If you're establishing a new native planting and want to suppress weeds, thick chips directly on the soil, without cardboard underneath, will do the job while keeping the biology intact. The chips are heavy enough to suppress most weeds on their own, and unlike cardboard, they're feeding the system at the same time.
The Bottom Line for Your Garden
Whether you're establishing a native habitat garden, growing vegetables, or trying to rehabilitate a compacted East Portland lot, Ingham's work points toward the same set of practical principles:
Feed the soil, not the plant. Compost, mulch, and organic matter build biology. Biology feeds plants.
Minimize disturbance. Every time you till, you shred fungal networks that took months or years to establish. No-till and low-till methods preserve structure.
Keep soil covered. Bare soil loses moisture, compacts, erodes, and loses biology. Mulch or ground cover protects the system.
Use synthetic inputs sparingly or not at all. High-salt fertilizers and broad-spectrum biocides disrupt the food web you're trying to build.

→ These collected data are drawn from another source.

/-- Send a completion token by a route entry, to counter `ctr` of every target (R269): a message of one beat, kept until its targets have answered
(R326, R338). -/
def sendToken (c entry ctr step : Nat) (s : State) : State :=
  let e := SMap.get 0 (cluAt c s).rte entry
  let vc := if fld e 1 0 = 2 then 1 else 0
  let (id, s) := openMsg c entry 5 step (routeTargets e) [] s
  (routeTargets e).foldl (fun s t => sendControl c id t (tagTo c srcNone t 5 ctr vc s) s) s

/-- Send a token of a Stove, a transfer or a port, by no route entry, to one cluster for a pitch (R272, R273, R471). -/
def sendTokenTo (c dcl ctr pitch step : Nat) (s : State) : State :=
  let (id, s) := openMsg c 512 5 step [dcl] [] s
  sendControl c id dcl { tagTo c srcNone dcl 5 ctr 0 s with pitch := pitch } s

-- Verdict reports and error records -----------------------------------------------------------------------

/-- Origins of R500. -/
def orgUnit : Nat := 0
def orgLockstep : Nat := 1
def orgNet : Nat := 2
def orgPantry : Nat := 3
def orgState : Nat := 4
def orgIllegal : Nat := 5
def orgRemote : Nat := 6

/-- Replayable origins (R500). -/
def replayable (o : Nat) : Bool := decide (o ≤ 3)

-- The down lane of the Guyline (R42, R359) --------------------------------------------------------------

/-- A message of the down lane at a cluster: the state in which it has its turn, none while one that the die issued before it has still to come (R42,
R359). One that the die did not issue through this lane is taken as it comes. -/
def downTurn (c : Nat) (key : List Nat) (s : State) : Option State :=
  match (cluAt c s).down with
  | [] => some s
  | k :: rest =>
    if k = key then some (updClu c (fun cl => { cl with down := rest }) s)
    else if rest.contains key then none
    else some s

/-- The words of a VERDICT message (R499). -/
def verdictWords (step gen origin cause pitch pslot : Nat) : List Nat :=
  [step % 2 ^ 32, (gen % 16) * 2 ^ 28 + origin * 2 ^ 24 + cause * 2 ^ 20 + pitch * 2 ^ 16 + (step / 2 ^ 32) % 2 ^ 16, pslot]

/-- A VERDICT of a cluster leaves (R499). -/
def sendVerdict (pitch c step origin cause pslot : Nat) (s : State) : State :=
  let s := say .guyline (8 :: 0 :: c :: verdictWords step (cluAt c s).replayGen origin cause pitch pslot) s
  if replayable origin then updClu c (fun cl => { cl with hold := true }) s else s

/-- Whether a step of a cluster is over: begun and completed. -/
def Cluster.passed (cl : Cluster) (step : Nat) : Bool := decide (step < cl.next) && !(cl.busy && decide (step + 1 = cl.next))

/-- A cluster reports a failure that it originates, and holds its step where the failure is replayable (R499, R501): one VERDICT for each read
that fails; a failure of another origin waits for the end of its step, whose failures leave in one VERDICT. A failure of a step that is over, or
of an image of another pitch, leaves at once. -/
def reportOf (pitch c step origin cause pslot : Nat) (s : State) : State :=
  if origin ≤ 1 ∨ (cluAt c s).passed step ∨ (slotOfClu c s).isNone ∨ pitch ≠ pitchOfClu c s then sendVerdict pitch c step origin cause pslot s
  else updClu c (fun cl => { cl with fails := cl.fails ++ [(step, origin, cause)] }) s

/-- A failure of the image whose pitch the cluster is in. -/
def report (c step origin cause pslot : Nat) (s : State) : State := reportOf (pitchOfClu c s) c step origin cause pslot s

/-- The origin reported for failures of several origins: the first replayable one in code order, else the lowest (R500). -/
def originFirst (l : List Nat) : Nat :=
  let r := l.filter replayable
  if r.isEmpty then l.foldl min 7 else r.foldl min 7

/-- The actions of a step have ended: its failures of other origins than a read leave in one VERDICT, with the first of their causes in the order
of R80 (R499, R500). -/
def sendFails (c step : Nat) (s : State) : State :=
  let mine := (cluAt c s).fails.filter (fun e => decide (e.1 ≤ step))
  if mine.isEmpty then s
  else
    let causes := (mine.map (·.2.2)).filter (· ≠ 0)
    sendVerdict (pitchOfClu c s) c step (originFirst (mine.map (·.2.1))) (if causes.isEmpty then 0 else causeFirst causes) 0x7F
      (updClu c (fun cl => { cl with fails := cl.fails.filter (fun e => decide (step < e.1)) }) s)

/-- What an error record names (R526). -/
structure Rec where
  kind    : Nat
  origin  : Nat := 0xFF
  cause   : Nat := 0xFF
  pitch   : Nat := 0xFF
  cluster : Nat := 0xFFFF
  pslot   : Nat := 0xFF
  rung    : Nat := 0
  step    : Nat := 0
  coord   : Nat := 0xFFFF
  bslot   : Nat := 0xFFFF
  detail  : List Byte := []

/-- The 64 bytes of an error record (R526). -/
def Rec.bytes (r : Rec) (seq time : Nat) : List Byte :=
  let head := leBytes 8 seq ++ leBytes 8 time ++ leBytes 1 r.kind ++ leBytes 1 r.origin ++ leBytes 1 r.cause ++
    leBytes 1 r.pitch ++ leBytes 2 r.cluster ++ leBytes 1 r.pslot ++ leBytes 1 r.rung ++ leBytes 6 r.step ++
    leBytes 2 r.coord ++ leBytes 2 r.bslot
  head ++ slice r.detail 0 30

/-- Queue an EVENT message of an operation (R583): beyond 4,096 waiting, an ERRREC event (0x02) is dropped and counted. -/
def pushEvent (op : Nat) (body : List Byte) (s : State) : State :=
  if s.events.length < 4096 ∨ op = 3 then { s with events := s.events ++ [(op, body)] } else bump pgDzt 0x11C 31 0 1 s

/-- A record of the Logbook is written (R686, R687, R719). -/
def logWritten (s : State) : State := bump pgLog 0x108 31 0 1 s

/-- Lantern writes an error record with the next sequence number and sends it to management software, with an ERRREC event to
the host; KINDs 2, 3 and 6 raise SE_REPLAY, SE_PERM and SE_TAINT (R526–R528, R583). Nothing is sent during SERVICE (R609). -/
def writeRec (r : Rec) (s : State) : State :=
  let seq := rd64 pgDie 0x250 s + 1
  let bs := r.bytes seq (now s)
  let s := logWritten (wr64 pgDie 0x250 seq { s with records := s.records ++ [{ seq := seq, bytes := bs, sentAt := now s }] })
  let s := if inService s then s else sayBytes .record [seq] bs s
  let s := pushEvent 2 (leBytes 1 r.kind ++ leBytes 7 0 ++ leBytes 8 seq) s
  match r.kind with
  | 2 => fire 86 s
  | 3 => fire 87 s
  | 6 => fire 88 s
  | _ => s

/-- The record and count of a NET or PANTRY failure that its replay has classified (R508). -/
def netClass (c step origin cause pitch : Nat) (perm : Bool) (s : State) : State :=
  bump pgDie (if perm then 0x23C else 0x238) 31 0 1
    (writeRec { kind := if perm then 3 else 2, origin := origin, cause := cause, pitch := pitch, cluster := c, step := step } s)

/-- A step of a cluster completes: a NET or PANTRY failure of it that a replay answers was transient (R508). -/
def netSettle (c step : Nat) (s : State) : State :=
  let hit := s.netWait.filter (fun e => e.1 = c ∧ e.2.1 = step)
  hit.foldl (fun s e => netClass c step e.2.2.1 e.2.2.2.1 e.2.2.2.2 false s)
    { s with netWait := s.netWait.filter (fun e => ¬ (e.1 = c ∧ e.2.1 = step)) }

/-- Periods in a second, and in a millisecond. -/
def second : Nat := 100000000
def millisecond : Nat := 100000

-- Charge (R613) -------------------------------------------------------------------------------------------

/-- Put charge into a region's release queue, behind what is there (R613), up to the charge that the region still holds. -/
def release (r q : Nat) (s : State) : State :=
  let x := rgnAt r s
  let q := min q (x.charge - sumN x.relq)
  if q = 0 then s else setRgn r { x with relq := x.relq ++ [q] } s

/-- A unit gives back all the charge it holds (R613). -/
def giveBack (c slot : Nat) (s : State) : State :=
  let x := unitAt c slot s
  release (regionOf c) x.holding (setUnit c slot { x with holding := 0 } s)

/-- Queue a Damper request behind those waiting in the region (R611, R765). -/
def askDamper (r : Nat) (who : Asker) (q : Nat) (s : State) : State :=
  updRgn r (fun x => { x with asks := x.asks ++ [{ who := who, whole := q, got := 0 }] }) s

end Sys2Proof.Machine
end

Be patient. Soil biology rebuilds on its own timeline, not yours. A disturbed urban lot may take several years of consistent organic management before the food web is functioning well.
Elaine Ingham looked at a soil sample and saw a world that science had been missing. For those of us gardening in Portland, in these heavy, flood-deposited, biology-rich soils, her work changed what we were even looking for. The ripple from that microscope work spread far, changing how farmers and gardeners around the world understand and treat the soil beneath them.